Larson plays neutral even if he has more than a couple of opinions. After telling me a story about some guy in Ramona whining about Caltrans’s decision not to build HOV lanes on Route 78, he points out this guy was commuting all the way to San Clemente. This, he argues, is not the type of behavior Caltrans is trying to promote.

“It’s nice to live in the country and all that, but we don't design freeways around that kind of a commute.”

While Caltrans may be in no position to “encourage or discourage" the long commute, the incremental nature of freeway building, which took place in the last 30 years as I-15 matured, didn't dissuade many people from making a long drive part of their daily routine. Larson explains our car habit as an affection, nurtured through a particularly local history. “San Diego,” he says, “grew up with the car.”

Lots of progressive I-15 commuters make noises about mass transit, car pools, telecommuting, or working closer to home.

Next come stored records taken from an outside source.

/-- O23 (derived; R166, R183, R184, R186, R187, R188, R189, R191, R192, R195, R199, R201). What sync lock, a sync edge,
shedding, load steps, over-voltage, phase enables and phase clears leave. -/
def Obligations.PhaseAndSyncCommandsComplete : Prop :=
  (∀ e period s, s.get XPH_CFG.MODE = 1 → s.get XPH_STAT.SYNC_LOCK = 0 → (syncPeriod period s).syncMet = true →
    s.rst.inst = false → Completes (.syncLock e period) s fun t => t.get XPH_STAT.SYNC_LOCK = 1 ∧ t.xph.period = period ∧ t.xph.lostSync = false ∧
      (s.xph.lostSync = true → t.get XPH_EVT.SYNC_LOCK = 1 ∧ t.pst.port = s.pst.port ++ [32 * kXPH + 5]) ∧
      (s.xph.lostSync = false → t.rd XPH_EVT = s.rd XPH_EVT ∧ t.pst.port = s.pst.port) ∧
      s.KeepsBits t [XPH_STAT.SYNC_LOCK, XPH_EVT.SYNC_LOCK]) ∧
  (∀ e period s, s.get XPH_CFG.MODE = 1 → s.get XPH_STAT.SYNC_LOCK = 0 → (syncPeriod period s).syncMet = false →
    s.rst.inst = false → Completes (.syncLock e period) s fun t => t = syncPeriod period (rippleCatch (s.advanceTo e)) ∧ t.regs = s.regs) ∧
  (∀ p ps (s : State), s.xph.periods = p :: ps → (s.syncMet = true ↔ ps.length = 7 ∧
    ∀ q ∈ p :: ps, 2133 ≤ q ∧ q ≤ 5334 ∧ 100 * (q : Int) ≤ 101 * p ∧ 99 * (p : Int) ≤ 100 * q)) ∧
  (∀ x period s, s.get XPH_CFG.MODE = 1 → s.get XPH_STAT.SYNC_LOCK = 1 → s.fsRuns = true → 2133 ≤ period → period ≤ 5334 →
    s.rst.inst = false → Completes (.syncEdge x period) s fun t => t.xph.period = period ∧
    t.xph.slots = s.xph.slots.filter (fun e => decide (e.2 ≤ x)) ++
      s.actives.zipIdx.map (fun e => (e.1, x + (2 * s.slotOffset e.1 e.2 s.actives.length * period + 64) / 128)) ∧
    t.regs = s.regs ∧ t.ph = s.ph) ∧
  (∀ x period s, s.get XPH_CFG.MODE = 1 → s.get XPH_STAT.SYNC_LOCK = 1 → (period < 2133 ∨ 5334 < period) →
    s.rst.inst = false → Completes (.syncEdge x period) s fun t => t = syncLost (syncPeriod period (rippleCatch s))) ∧
  (∀ x period s, s.get XPH_CFG.MODE = 1 → s.get XPH_STAT.SYNC_LOCK = 0 →
    s.rst.inst = false → Completes (.syncEdge x period) s fun t => t = syncPeriod period (rippleCatch s) ∧ t.regs = s.regs) ∧
  (∀ e s, s.get XPH_STAT.SYNC_LOCK = 1 → s.rst.inst = false → Completes (.syncLost e) s fun t =>
    t.get XPH_STAT.SYNC_LOCK = 0 ∧ t.get XPH_EVT.SYNC_LOST = 1 ∧ t.xph.slots = [] ∧ t.xph.lostSync = true ∧
    t.cbse.pulses = s.cbse.pulses ++ [9] ∧ t.pst.port = s.pst.port ++ [32 * kXPH + 5] ∧
    s.KeepsBits t [XPH_STAT.SYNC_LOCK, XPH_EVT.SYNC_LOST]) ∧
  (∀ e p s, s.xph.dwell = true → s.counting = true → s.actives.getLast? = some p →
    s.rst.inst = false → Completes (.shedDwellExpiry e) s fun t => ∃ u, t = phaseCount u ∧ u.phState p = 3 ∧
      u.phid p = (if (s.phid p).pwm = .high then s.phid p else { s.phid p with pwm := .low }) ∧
      (∀ q ∈ u.xph.back, q ≠ p) ∧ (∀ f ∈ u.xph.slots, f.1 ≠ p) ∧ s.KeepsBits u [XPH_PH_STAT.STATE p]) ∧
  (∀ e s, (s.advanceTo e).stepSeen = true → s.rst.inst = false → Completes (.loadStep e) s fun t => ∃ u, t = cancelShed u ∧
    u.get XPH_EVT.STEP = 1 ∧ u.xph.hold = decide (s.get XPH_SHED.HOLD ≠ 0) ∧ u.pst.port = s.pst.port ++ [32 * kXPH + 3] ∧
    s.KeepsBits u [XPH_EVT.STEP]) ∧
  (∀ e s, (s.advanceTo e).stepSeen = false → s.rst.inst = false → Completes (.loadStep e) s fun t => t = rippleCatch (s.advanceTo e)) ∧
  (∀ s : State, s.stepSeen = true ↔ s.get XPH_SHED.STEP_TH ≠ 0 ∧ (16 * s.get XPH_SHED.STEP_TH : Nat) ≤ s.isea - s.iseaBefore) ∧
  (∀ e s, s.xph.hold = true → s.rst.inst = false → Completes (.stepHoldEnd e) s fun t => ∃ u, t = phaseCount u ∧ u.xph.hold = false ∧ u.regs = s.regs) ∧
  (∀ e (k : Fin 4) s, s.fsRuns = true → s.vimPoints.contains k.val = true → s.rst.inst = false → Completes (.overVoltage e k) s fun t =>
    t.fsState = 3 ∧ t.get XPH_STAT.PG = 0 ∧ t.xph.back = [] ∧ t.xph.slots = [] ∧ t.xph.dwell = false ∧
    (∀ p, p < 32 → (s.phState p = 2 ∨ s.phState p = 3) → (t.phid p).pwm = .low ∧ (t.phid p).crow = true) ∧
    (∀ p, s.phState p ≠ 2 → s.phState p ≠ 3 → t.phid p = s.phid p) ∧
    s.KeepsBits t [XPH_STAT.STATE, XPH_STAT.PG]) ∧
  (∀ e (p : PhaseIx) s, s.inPool p = true → s.rst.inst = false → Completes (.phaseOverCurrent e p) s fun t => t = phaseLatch p 1 (rippleCatch (s.advanceTo e))) ∧
  (∀ req (p : PhaseIx) v s, s.Permits req (XPH_PH_CFG p) v → Completes (.phaseEnableWrite req p v) s fun t =>
    t = phCfgWrite p v (rippleCatch s)) ∧
  (∀ p v s, p < 32 → ∃ u, phCfgWrite p v s = phaseEnable p (fldGet v 31 31 == 1) u ∧ u.get (XPH_PH_CFG.OFS p) = fldGet v 21 16 ∧
    u.get (XPH_PH_CFG.TRIM p) = (if fldGet v 7 0 ≤ 64 ∨ 192 ≤ fldGet v 7 0 then fldGet v 7 0 else s.get (XPH_PH_CFG.TRIM p)) ∧
    s.KeepsBits u [XPH_PH_CFG.OFS p, XPH_PH_CFG.TRIM p]) ∧
  (∀ p s, p < 32 → s.phState p = 1 → s.get (XPH_PH_CFG.EN p) = 1 → ∃ u, phaseEnable p false s = phaseCount u ∧
    u.get (XPH_PH_CFG.EN p) = 0 ∧ u.phState p = 0 ∧ s.KeepsBits u [XPH_PH_CFG.EN p, XPH_PH_STAT.STATE p]) ∧
  (∀ p s, p < 32 → s.phState p = 4 → s.get (XPH_PH_CFG.EN p) = 1 → ∃ u, phaseEnable p false s = phaseCount u ∧
    u.get (XPH_PH_CFG.EN p) = 0 ∧ u.phState p = 0 ∧ s.KeepsBits u [XPH_PH_CFG.EN p, XPH_PH_STAT.STATE p]) ∧
  (∀ p s, p < 32 → s.phState p = 0 → ∃ u, phaseEnable p true s = phaseCount u ∧
    u.get (XPH_PH_CFG.EN p) = 1 ∧ u.phState p = (if s.fsRuns then 4 else 1) ∧ s.KeepsBits u [XPH_PH_CFG.EN p, XPH_PH_STAT.STATE p]) ∧
  (∀ req (p : PhaseIx) s, s.Permits req (XPH_PH_CTRL p) 1 → s.phState p = 5 →
    s.get (XPH_PH_STAT.LCAUSE p) ≠ 3 → s.get (XPH_PH_STAT.LCAUSE p) ≠ 4 → Completes (.phaseClear req p) s fun t =>
      t.phState p = (if s.get (XPH_PH_CFG.EN p) = 0 then 0 else if s.fsRuns then 4 else 1) ∧
      (rippleCatch s).Frame t [XPH_PH_STAT.STATE p])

I-15’s character owes much to the new realities of driving in Southern California. Not only are the HOV lanes an encouragement to multiple-occupant people-moving, they were built sturdy enough to handle light rail, should the people so declare their political will. I remind Larson of how L.A. used to be well-served by trolley lines. Larson grew up in L.A. and remembers the trolley serving slightly different interests.

“You know, the whole idea of the rail system in Los Angeles — I mean, it was a great system; the whole purpose of it was real estate, to get people settled in Monrovia to work downtown and provide a system to get back and forth.

“That system [did] the same thing the freeways are doing: it provided an access so people could develop [communities] way the hell out in nowhere.”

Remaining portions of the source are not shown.